Here's a picture from the point of view of the moving observer: M = middle point. O = observer's location. * = light signals from strikes. Lightning strikes B: --------A------------O-------M----------------*B A little later, lightning strikes A: ------A*------------O-----M-----------*------B The light signals continue to travel: ----A------*--------O---M-------*----------B And a little later, O approaches M: --A------------*----O-M---*--------------B Just as O reaches M, the light signals are received by O. A------------------*O*------------------B
I'm addressing Mac and his explanation of the experimental setup using polarised light. It seems Mac is the only one who is able to understand his own posts.
I Don't Think SO James R, Please bear with me. I am not trying to be difficult here but I don't think I agree with your statements. I'll give it some more thought but what you seem to be saying would be this: 1 - Assume for a moment that we were in a Binary star system and during a trip between the moon and earth, when earh just happed to be midway between the stars with the moon in alignment. 2 - Both stars have simultaneous flare events. 3 - That because we see both flare events at the same time just as we pass earth that we should assume one occurred before the other or that light took more than 8.5 minutes and the other less than 8.5 minutes to reach earth. 4 - That makes no sense what-so-ever. We have gone from a view of "It takes longer due to simultaneity induced by motion" to it takes the same amount of time but we should conclude, that it must have"? 5 - While light will appear invarient in its velocity once it has reached you I have never seen it said that the initial light wave front will reach you sooner or later as a function of your motion. I will try to figure out what it is you are trying to say here but in the meantime let me ask yo a direct question regarding my posts. Question: As B's clock is approaching 6.61 hours and I have been watching C's clock rate running 66.1% of mine. Is not from my view clock C accumulating time which is running behind my clock? And if so when my clock stops at 6.61 hours is not the accumulated time I see 4.37 hours? And finally since I don't see a constructive reply to ryans post let me ask you this. Question: Did you also have a problem understanding the polarized light presentation and where do you think it could have been made more clear? When I post here I assume I am talking with knowledgeable people that can connect the dots without an absolute description using a general description view.

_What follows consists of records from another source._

-- ==== Sys2Proof/Machine/Cores.lean ====
section
/-! DEFINITION. The cores of the Drift pairs: their registers, frame waits (R274), the ingress log (R277, R279). -/

namespace Sys2Proof.Machine

/-- Write an integer register; x0 is hard-wired to 0 (RV32I). -/
def CoreRegs.setX (r : CoreRegs) (rd : Nat) (v : Word) : CoreRegs :=
  if h : rd < 32 then (if rd = 0 then r else { r with x := r.x.set rd v h }) else r

/-- Read an integer register. -/
def CoreRegs.getX (r : CoreRegs) (k : Nat) : Word := if k = 0 then 0 else r.x.toList.getD k 0

/-- A CSR by its number. -/
def CoreRegs.csr (r : CoreRegs) (a : Nat) : Word := (sparseFind a r.csrs).getD 0

/-- Write a CSR. -/
def CoreRegs.setCsr (r : CoreRegs) (a : Nat) (v : Word) : CoreRegs := { r with csrs := sparseSet a 0 v r.csrs }

/-- A trap to machine mode, as the RISC-V privileged architecture describes it: mepc, mcause, mtval, the stacked mode and interrupt enable, the
vector, in vectored mode that of the interrupt. -/
def CoreRegs.enterTrap (r : CoreRegs) (cause tval : Word) : CoreRegs :=
  let st := r.csr 0x300
  let mpp := if r.user then 0 else 3
  let st' := setBits (setBits (setBits st 11 2 mpp) 7 1 (bits st 3 1)) 3 1 0
  let vec := r.csr 0x305
  { (((r.setCsr 0x341 r.pc).setCsr 0x342 cause).setCsr 0x343 tval).setCsr 0x300 st' with
    pc := (vec &&& ~~~3#32) + (if bits vec 0 2 = 1 ∧ bit cause 31 then 4 * (cause &&& 0x7FFFFFFF) else 0), user := false }

/-- Whether core `k` of a pair executes its instructions now. -/
def State.runs (s : State) (n k : Nat) : Bool :=
  (s.pst n == pairService && k == 0 && !(s.pairU n).faulted || s.pst n == pairSplit)
    && ((s.pairU n).core k).waiting.isNone && !((s.pairU n).core k).stopped && !s.on DR_PSTATE_DEBUG n
    && !(s.pairU n).inPlace && (s.pairU n).storing.isNone

/-- A trap of a core to machine mode. -/
def State.takeTrap (s : State) (n k : Nat) (cause tval : Word) : State :=
  s.updCore n k (fun c => { c with regs := c.regs.enterTrap cause tval })

/-- The kinds of ingress inputs (R277), numbered by the model. No command of the table reads a CSR as an instruction, so `inCsr` has no entry yet. -/
def inLoad : Nat := 0
def inIrq : Nat := 1
def inXang : Nat := 2
def inCsr : Nat := 3
def inXfwt : Nat := 4
def inDebug : Nat := 5

/-- Append an input to the ingress log of a pair in SERVICE (R279); the log holds 4,096 entries. -/
def State.ingress (s : State) (n kind : Nat) (v : Word) : State :=
  if s.get DR_PSTATE_STATE n = 2 then
    let l := (s.pairU n).log
    if l.length ≥ 4096 then s.updPair n (fun p => { p with overflow := true })
    else
      let s1 := s.updPair n (fun p => { p with log := p.log ++ [⟨kind, p.retired, v⟩] })
      s1.put DR_PLOG_LOGMAX (max (s1.get DR_PLOG_LOGMAX n) (l.length + 1)) n
  else s

/-- A core retires an instruction of 4 bytes (R277). -/
def State.retire (s : State) (n k : Nat) : State :=
  (s.updCore n k (fun c => { c with regs := { c.regs with pc := c.regs.pc + 4 } })).updPair n (fun p => { p with retired := p.retired + 1 })

/-- What an ended frame wait returns (R274). -/
def waitResult (frame : Nat) (woken filler : Bool) : Word :=
  BitVec.ofNat 32 (frame % 64 + (if woken then 256 else 0) + (if filler then 512 else 0))

/-- The rd field of a frame wait that R53 imposes: no instruction waits, so none retires at its end. -/
def imposedWait : Nat := 32

/-- End a core's frame wait (R274): rd, the completion in the ingress log, the instruction retired. -/
def State.endWait (s : State) (n k : Nat) (woken filler : Bool) : State :=
  match ((s.pairU n).core k).waiting with
  | none => s
  | some (_, rd) =>
    let v := waitResult (s.get SP_STAT_FRAME) woken filler
    let s1 := (s.updCore n k (fun c => { c with waiting := none, regs := c.regs.setX rd v })).ingress n inXfwt v
    if rd = imposedWait then s1 else s1.retire n k

end Sys2Proof.Machine
end

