/-- The active period of a group, Q16.16. -/
def State.actPrd (s : State) (g : Nat) : Nat := s.get PW_GRPACT_PRD g

/-- A half period of a group in 62.5 ps steps. -/
def State.halfSteps (s : State) (g : Nat) : Nat := countSteps (s.actPrd g) (s.get PW_GRPCTL_PRE g)

/-- Whether a period is admissible: PRD × 2^PRE within 62.5 to 250,000 (R154). -/
def prdOk (prd pre : Nat) : Bool :=
  decide (prd < 2 ^ 31) && decide (4096000 ≤ prd * 2 ^ pre) && decide (prd * 2 ^ pre ≤ 16384000000)

/-- The active compare CMP of a channel (R157). -/
def State.cmpOf (s : State) (c : Nat) : Nat :=
  match s.groupOf c with
  | none => 0
  | some g =>
    let prd := s.actPrd g
    let d := (s.chan c).duty
    let pre := s.get PW_GRPCTL_PRE g
    let ratio (q : Nat) : Nat := if q = 65535 then truncCount prd pre else truncCount (q * prd / 65536) pre
    if let some r := (s.chan c).held then ratio (r.toNat % 65536)
    else if s.on PW_CHCTL_FORM c then truncCount (min (d.toInt.toNat) prd) pre
    else ratio (d.toNat % 65536)

/-- ACTCMP shows the compare in force (R161). -/
def State.showCmp (s : State) (c : Nat) : State := s.put PW_ACTCMP_CMP (s.cmpOf c) c

/-! ### Modulation (R158) -/

/-- An edge's instant as the delay lines place it: rounded down to a whole tick while FINE is 0 (R155). -/
def State.edgePlace (s : State) (t : Nat) : Nat := if s.fine then t else t / 64 * 64

/-- The instant of the next edge of m in the half period in progress under a compare of `cmp` steps that governs from `from_` on, if it has one (R158). -/
def State.edgeUnder (s : State) (c g cmp from_ : Nat) : Option Nat :=
  let u := s.grp g
  let k := s.chan c
  let half := s.halfSteps g
  if u.falling then
    if k.m || cmp = 0 then none else some (s.edgePlace (max from_ (u.lastAt + (half - cmp))))
  else if k.m then
    if cmp ≥ half then none else some (s.edgePlace (max from_ (u.lastAt + cmp)))
  else
    let t := max from_ u.lastAt
    if k.done || decide (t ≥ u.lastAt + cmp) then none else some (s.edgePlace t)

/-- The instant of the channel's next edge of m in the half period in progress, if it has one (R158). While the carrier stands or dwells m holds. A
compare written at once governs the edges from 4 ns after the write on, the one before it those that lie earlier (R160). -/
def State.nextEdge (s : State) (c : Nat) : Option Nat :=
  match s.groupOf c with
  | none => none
  | some g =>
    let cmp := countSteps (s.cmpOf c) (s.get PW_GRPCTL_PRE g)
    if !s.on PW_GRPSTAT_RUN g || s.on PW_GRPSTAT_DWELL g || !s.pwmClock then none
    else match (s.chan c).cmpWas with
      | some (was, from_, at_) =>
        match (s.edgeUnder c g was from_).filter (fun t => decide (t < at_ + 64)) with
        | some t => some t
        | none => s.edgeUnder c g cmp (at_ + 64)
      | none => s.edgeUnder c g cmp 0

/-- Time moves on to the first tick at or after an instant of the PWM clock (R156). -/
def State.advanceToInstant (s : State) (t : Nat) : State := s.advanceTo (s.tickOf t)

/-! ### Interlock (R159) -/

/-- The dead time in force, in 62.5 ps steps; whole ticks, rounded up, while FINE is 0 (R155). -/
def State.deadSteps (s : State) (c : Nat) : Nat :=
  let d := (s.chan c).dt
  if s.fine then d else (d + 63) / 64 * 64

/-- Whether the partner's feedback reports off; without FBEN the interlock waits for DT alone (R178). -/
def State.partnerOff (s : State) (c : Nat) (hi : Bool) : Bool :=
  !s.on CG_PCTL_FBEN c || !s.on (if hi then CG_PSTAT_FBL else CG_PSTAT_FBH) c

/-- The instant from which a waiting turn-on may be issued (R159). -/
def State.readyAt (s : State) (c : Nat) (hi : Bool) : Nat :=
  match (s.outU c (!hi)).offAt with
  | some t => t + s.deadSteps c
  | none => 0

/-- Issue a waiting turn-on if DT has elapsed and the partner is off; otherwise wait for DT, or for the feedback (R159). -/
def State.tryOn (s : State) (c : Nat) (hi : Bool) (t : Nat) : State :=
  let o := s.outU c hi
  if !o.waiting || (s.outU c (!hi)).cmd then s
  else if s.readyAt c hi > t then
    { s with timers := (.turnOn c hi, s.tickOf (s.readyAt c hi)) :: (s.disarm (.turnOn c hi)).timers }
  else if s.partnerOff c hi then
    ((s.unwait c hi).updOut c hi (fun o => { o with out := true })).setPin c hi true
  else s
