/-! ### The PWM clock's speed (R169) -/

/-- The waiting turn-ons whose DT runs on the PWM clock: their deadlines follow its speed (R169). -/
def State.retime (s : State) : State :=
  s.each (List.range 96) (fun s k =>
    let c := k / 2
    let hi := k % 2 == 0
    if s.armed (.turnOn c hi) then { s with timers := (.turnOn c hi, s.tickOf (s.readyAt c hi)) :: (s.disarm (.turnOn c hi)).timers } else s)

/-! ### Spread (R387) -/

/-- The largest sum of a pair's essential Drift grants over the frames of the active plan (R387). -/
def State.peakDrift (s : State) (n : Nat) : Nat :=
  (List.range 64).foldl (fun m f => max m (essentialSum s.plan.crews.toList (fun p => p.pair == n) f .drift)) 0

/-- Whether an SSCFG word is refused for synthesizer `n` (R381, R387). -/
def State.spreadRefused (s : State) (n : Nat) (v : Word) : Bool :=
  let mode := WI_SSCFG_MODE.of v
  let amt := WI_SSCFG_SSAMT.of v
  let rate := WI_SSCFG_SSRATE.of v
  mode == 3 || (mode != 0 && n != synSys && n != synPwm) || (mode == 2 && n == synSys)
    || (mode != 0 && n == synPwm && s.get WI_RSTAT_STATE != wrIdle)
    || decide (rate < 300) || decide (330 < rate) || decide (20 < amt) || (mode == 2 && (amt == 0 || decide (10 < amt)))
    || (n == synSys && mode == 1 && (List.range 16).any (fun p => decide (s.peakDrift p > 217013 * (1000 - amt) / 1000)))

/-- A write to SSCFG (R387): the PWM clock goes on from its phase, back at the epoch once spread is off (R386). -/
def State.sscfgWrite (s : State) (n : Nat) (v : Word) : State :=
  if v &&& BitVec.ofNat 32 RegId.WI_SSCFG.reg.rw = s.rdw .WI_SSCFG n then s
  else if s.spreadRefused n v then s.winderDenied
  else
    let s1 := if n ≠ synPwm || v = s.rdw .WI_SSCFG n then s else if WI_SSCFG_MODE.of v = 0 then s.realigned else s.rebase
    (s1.regWrite .WI_SSCFG v n).phaseShow.retime

/-! ### The ramp (R388, R389) -/

/-- The duration of segment `k` in µs. -/
def State.winderDur (s : State) (k : Nat) : Nat := 10 * atLeast1 (s.get WI_RSEG_RDUR k)

/-- The start frequency of segment `k` in a first pass, kHz (R388). -/
def State.winderFrom (s : State) (k : Nat) : Nat := if k = 0 then 250000 else s.get WI_RSEG_RFEND (k - 1)

/-- Whether a GO is refused (R388). -/
def State.winderGoRefused (s : State) : Bool :=
  s.get WI_RSTAT_STATE != wrIdle || s.get WI_SSCFG_MODE synPwm != 0 ||
    (List.range (s.get WI_RCTL_NSEG + 1)).any (fun k =>
      let a := s.winderFrom k
      let e := s.get WI_RSEG_RFEND k
      decide (e < 187500) || decide (262500 < e) || decide ((max a e - min a e) > 100 * s.winderDur k))

/-- The PWM frequency becomes `f` kHz (R388): the clock's phase goes on from here, and the dead times in progress with it (R169). -/
def State.setFreq (s : State) (f : Nat) : State := ((s.rebase).put WI_RSTAT_FREQ f).retime

/-- The place in the profile. -/
def State.setSeg (s : State) (from_ t : Nat) : State := { s with winder := { s.winder with segStart := from_, t := t } }

/-- The profile enters RUN (R389). -/
def State.winderRun (s : State) : State :=
  (((s.setSeg 250000 0).put WI_RSTAT_STATE wrRun).put WI_RSTAT_SEG 0).phaseShow.arm .winderRamp us

/-- The ramp enters IDLE (R389, R392). -/
def State.winderIdle (s : State) : State :=
  ((((s.put WI_RSTAT_STATE wrIdle).setFreq 250000).realigned.disarm .winderRamp).phaseShow).raise 1013

/-- STOP (R389). -/
def State.winderStop (s : State) : State :=
  if s.get WI_RSTAT_STATE = wrWait then s.winderIdle
  else if s.get WI_RSTAT_STATE = wrRun then ((s.put WI_RSTAT_STATE wrRealign).phaseShow).arm .winderRamp us
  else s

/-- A write to RCTL (R388, R389). Of STOP and GO written together STOP acts first, and GO is judged in the state that it leaves (DESIGN CHOICE, log entry
117). A GO in WAIT announces the profile start in the next superframe of the master (R463). -/
def State.rctlWinderWrite (s : State) (v : Word) : State :=
  let s1 := s.regWrite .WI_RCTL v
  let s2 := if WI_RCTL_STOP.of v = 1 then s1.winderStop else s1
  if WI_RCTL_GO.of v = 1 then
    if s2.winderGoRefused then s2.winderDenied
    else if WI_RCTL_STARTSRC.of v = 1 then
      let s3 := (s2.put WI_RSTAT_STATE wrWait).phaseShow
      if s3.on UH_USTAT_MASTER then { s3 with uhla := { s3.uhla with pstart := true } } else s3
    else s2.winderRun
  else s2

/-- The frequency `t` µs into a segment from `a` to `e` kHz that lasts `d` µs (R388); a fraction of a kHz is rounded as the implementation does. -/
def rampFreq (a e t d : Nat) : Nat :=
  if a ≤ e then a + divOpen ((e - a) * t) d else a - divOpen ((a - e) * t) d

/-- One 1 µs update of a running profile (R388, R389). -/
def State.winderTick (s : State) : State :=
  let k := s.get WI_RSTAT_SEG
  let d := s.winderDur k
  let e := s.get WI_RSEG_RFEND k
  let t := s.winder.t + 1
  if t < d then ((s.setSeg s.winder.segStart t).setFreq (rampFreq s.winder.segStart e t d)).arm .winderRamp us
  else
    let s1 := (s.setSeg e 0).setFreq e
    if k < s.get WI_RCTL_NSEG then (s1.put WI_RSTAT_SEG (k + 1)).arm .winderRamp us
    else if s.on WI_RCTL_REPEAT then (s1.put WI_RSTAT_SEG 0).arm .winderRamp us
    else if e = 250000 then (s1.put WI_RSTAT_STATE wrRealign).phaseShow
    else s1

/-- One 1 µs update in REALIGN (R389): the frequency slews to 250 MHz at 0.1 MHz per µs. -/
def State.realignTick (s : State) : State :=
  let f := s.get WI_RSTAT_FREQ
  let f' := if f < 250000 then min 250000 (f + 100) else max 250000 (f - 100)
  let s1 := s.setFreq f'
  if f' = 250000 then s1 else s1.arm .winderRamp us

/-- R388: the 1 µs update of the ramp. -/
def execWinderRampUpdate (s : State) : Out :=
  .next (s.onTimer .winderRamp (fun s =>
    if s.get WI_RSTAT_STATE = wrRun then s.winderTick
    else if s.get WI_RSTAT_STATE = wrRealign then s.realignTick
    else s))

/-- R389: frequency and phase are back at the epoch and the ramp enters IDLE. -/
def execRealignComplete (s : State) : Out :=
  .next (if s.get WI_RSTAT_STATE = wrRealign ∧ s.get WI_RSTAT_FREQ = 250000 then s.winderIdle else s)

/-! ### Other Winder registers -/

/-- The frequency of a clock output's source, kHz (R381, R390). -/
def outSource (sel : Nat) : Nat := if sel = 2 then 240000 else if sel = 4 then 25000 else 250000

/-- The highest output frequency of a format, kHz (R390). -/
def outLimit (fmt : Nat) : Nat := if fmt = 0 then 500000 else if fmt = 3 then 250000 else 125000

/-- A write to OCTL (R390): one beyond the limit of FMT is refused whole; while EN is 1, FMT, SEL and DIV keep their values (R502). -/
def State.octlWrite (s : State) (i : Nat) (v : Word) : State :=
  let mask := WI_OCTL_FMT.mask ||| WI_OCTL_SEL.mask ||| WI_OCTL_DIV.mask
  if decide (4 < WI_OCTL_SEL.of v) || decide (outSource (WI_OCTL_SEL.of v) > outLimit (WI_OCTL_FMT.of v) * (WI_OCTL_DIV.of v + 1)) then s.winderDenied
  else (s.condWrite .WI_OCTL v mask (!s.on WI_OCTL_EN i) State.winderDenied i).clkDrive

/-- A write to RSEG: only in IDLE (R389). -/
def State.rsegWrite (s : State) (i : Nat) (v : Word) : State :=
  s.condWrite .WI_RSEG v (BitVec.ofNat 32 RegId.WI_RSEG.reg.rw) (decide (s.get WI_RSTAT_STATE = wrIdle)) State.winderDenied i

end Sys2Proof.Machine
end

To me I would expect others to understand polarization of light, how it works and therefore how it is being used to relay information about time along the light beam without a full explanation about how light is being polarized. Even though there are different polarizations, any can be used to create a signal information transfer system such that details about it are irrelevant.
MacM, Did you try reading that chapter of Feynman's Lectures I posted? The failure of simultaneity is finally shown on page 8. - Warren
Not Yet chroot, Not yet. I have been very busy and will be for at least a couple more days but I do have it in Favorites and will read it. Thanks.
Re: Not Yet So you have time to argue and piss and moan on this website, but don't have enough to read a book that will actually teach you something? You've posted like 20 times since I gave you a copy of that chapter. Where are your priorities, Mac? Really? - Warren
OK chroot, Ok, I took a few minutes before I gotta go but now I want you to answer a simple question. Question: As B's clock is approaching 6.61 hours and I have been watching C's clock rate running 66.1% of mine. Is not from my view clock C accumulating time which is running behind my clock? And if so when my clock stops at 6.61 hours (which we all agree it does) is not the accumulated time I see 4.37 hours? Yes or No? Now qualify your answer please. Thank you.